-- ==== Sys2Proof/Tests/Slice0.lean ====
section
/-!
SUPPORT. The model's own tests: words written out from the spec's encodings, ill-formed terms, single steps whose results
are those of 95_test_vectors.md, and a witness for the hypotheses of each statement.
-/

namespace Sys2Proof.Tests

open Sys2Proof.Machine Sys2Proof.Safety

/-! ### Helpers -/

/-- The next state of an outcome, if it is one. -/
def nextOf : Host.Outcome State Fault Refusal → Option State
  | .next s => some s
  | .fault _ => none
  | .refused _ => none

/-- Stand-in preset TS of 95_test_vectors.md section 0. -/
def ts : Cfg := ⟨#[0x10, 0x11, 0x12, 0x13, 0x14, 0x15, 0x16, 0x17, 0x18, 0x19, 0x1A, 0x1B, 0x1C, 0x1D, 0x1E, 0x1F, 0x20], rfl⟩

/-- Stand-in preset TD of 95_test_vectors.md section 0. -/
def td : Cfg := ⟨#[0xD0, 0xD1, 0xD2, 0xD3, 0xD4, 0xD5, 0xD6, 0xD7, 0xD8, 0xD9, 0xDA, 0xDB, 0xDC, 0xDD, 0xDE, 0xDF, 0xE0], rfl⟩

/-- Reset, with the stand-in presets and a remote. -/
def start (r : Remote) : State := { State.reset with presetSingle := ts, presetDual := td, remote := r }

/-- Inside a frame of `p`, the command byte exchanged and `i` payload bytes after it. -/
def inData (p : Prim) (i : Nat) (r : Remote) : State :=
  { start r with cs := .low, session := .opened, cur := some p, phase := .fData, idx := i }

/-- Between two frames or waits of a CFGSINGLE. -/
def atStep (w : WStep) : State := { start (.oracle []) with wstep := w, cfg := ts, op := 0x30 }

def zeros : List Byte := List.replicate 17 0x00

/-! ### Decoding: one word per row, written out from R51 and R60 -/

theorem test_decode_power_reset : decode (.wire [0b00110000]) = .ok .powerReset := by decide
theorem test_decode_init_start : decode (.wire [0b00011000]) = .ok .initStart := by decide
theorem test_decode_write_reg : decode (.wire [0b10010000, 0xA7]) = .ok (.writeReg 16 0xA7) := by decide
theorem test_decode_read_reg : decode (.wire [0b01011111, 0x00]) = .ok (.readReg 31) := by decide
theorem test_decode_write_config :
    decode (.wire (0b10000000 :: ts.toList)) = .ok (.writeConfig ts.toList) := by decide
theorem test_decode_read_config : decode (.wire (0b01000000 :: zeros)) = .ok .readConfig := by decide
theorem test_decode_read_result : decode (.wire [0b01110111, 0, 0, 0]) = .ok (.readResult 23) := by decide
theorem test_decode_sendop : decode (.host 0b0001 [0xE8]) = .ok (.sendop 0xE8) := by decide
theorem test_decode_wrreg : decode (.host 0b0010 [0x25, 0x07]) = .ok (.wrreg 0x25 0x07) := by decide
theorem test_decode_rdreg : decode (.host 0b0011 [0x2A]) = .ok (.rdreg 0x2A) := by decide
theorem test_decode_wrcfg : decode (.host 0b0100 ts.toList) = .ok (.wrcfg ts.toList) := by decide
theorem test_decode_vfycfg : decode (.host 0b0101 ts.toList) = .ok (.vfycfg ts.toList) := by decide
theorem test_decode_rdres : decode (.host 0b0110 [0x17]) = .ok (.rdres 0x17) := by decide
theorem test_decode_cfgsingle : decode (.host 0b0111 []) = .ok .cfgsingle := by decide
theorem test_decode_cfgdual : decode (.host 0b1000 []) = .ok .cfgdual := by decide
theorem test_decode_ispresent : decode (.host 0b1001 []) = .ok .ispresent := by decide
theorem test_decode_isdual : decode (.host 0b1010 []) = .ok .isdual := by decide

/-- R59: `0x80` followed by 5 bytes is no frame of the engine. -/
theorem test_decode_payload_count :
    decode (.wire [0x80, 1, 2, 3, 4, 5]) = .rejected (.payloadCount 0x80 5) := by decide
/-- V4: `0xE8` is Unknown. -/
theorem test_decode_unknown_command :
    decode (.wire [0xE8, 0, 0, 0]) = .rejected (.unknownCommand 0xE8) := by decide
/-- V8: the undefined host codes at both ends of their range. -/
theorem test_decode_undefined_host_codes :
    decode (.host 0x0 []) = .rejected (.unknownHostCode 0x0) ∧
    decode (.host 0xB []) = .rejected (.unknownHostCode 0xB) ∧
    decode (.host 0xF [0x01]) = .rejected (.unknownHostCode 0xF) := by decide
/-- R60: an operand too many is no operand form of WRREG. -/
theorem test_decode_operand_count :
    decode (.host 0x2 [1, 2, 3]) = .rejected (.operandCount 0x2 3) := by decide
/-- The opcode table's numbering: a command byte, a register row with its payload zero, a host code. -/
theorem test_table_words :
    decodeTableWord 8 0x18 = some .initStart ∧ decodeTableWord 8 0x85 = some (.writeReg 5 0) ∧
    decodeTableWord 8 0x0A = some .isdual ∧ decodeTableWord 8 0xA0 = none := by decide
/-- The step after `withFetchWord` begins the frame: V10's first event. -/
theorem test_fetch_word_runs :
    (nextOf (step (State.reset.withFetchWord 8 0x30))).map (fun t => (t.bus, t.op, t.phase)) =
      some ([.csAssert], 0x30, .fCs) := by decide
........
* [YOUR INSTRUCTIONS]:
Using the listing above, copy exactly the line that contains "theorem test_decode_ispresent : decode", the line that contains "decode (.host 0xB", and each line that falls between them.

* [EXERCISE OUTPUT]:
theorem test_decode_ispresent : decode (.host 0b1001 []) = .ok .ispresent := by decide
theorem test_decode_isdual : decode (.host 0b1010 []) = .ok .isdual := by decide

/-- R59: `0x80` followed by 5 bytes is no frame of the engine. -/
theorem test_decode_payload_count :
    decode (.wire [0x80, 1, 2, 3, 4, 5]) = .rejected (.payloadCount 0x80 5) := by decide
/-- V4: `0xE8` is Unknown. -/
theorem test_decode_unknown_command :
    decode (.wire [0xE8, 0, 0, 0]) = .rejected (.unknownCommand 0xE8) := by decide
/-- V8: the undefined host codes at both ends of their range. -/
theorem test_decode_undefined_host_codes :
    decode (.host 0x0 []) = .rejected (.unknownHostCode 0x0) ∧
    decode (.host 0xB []) = .rejected (.unknownHostCode 0xB) ∧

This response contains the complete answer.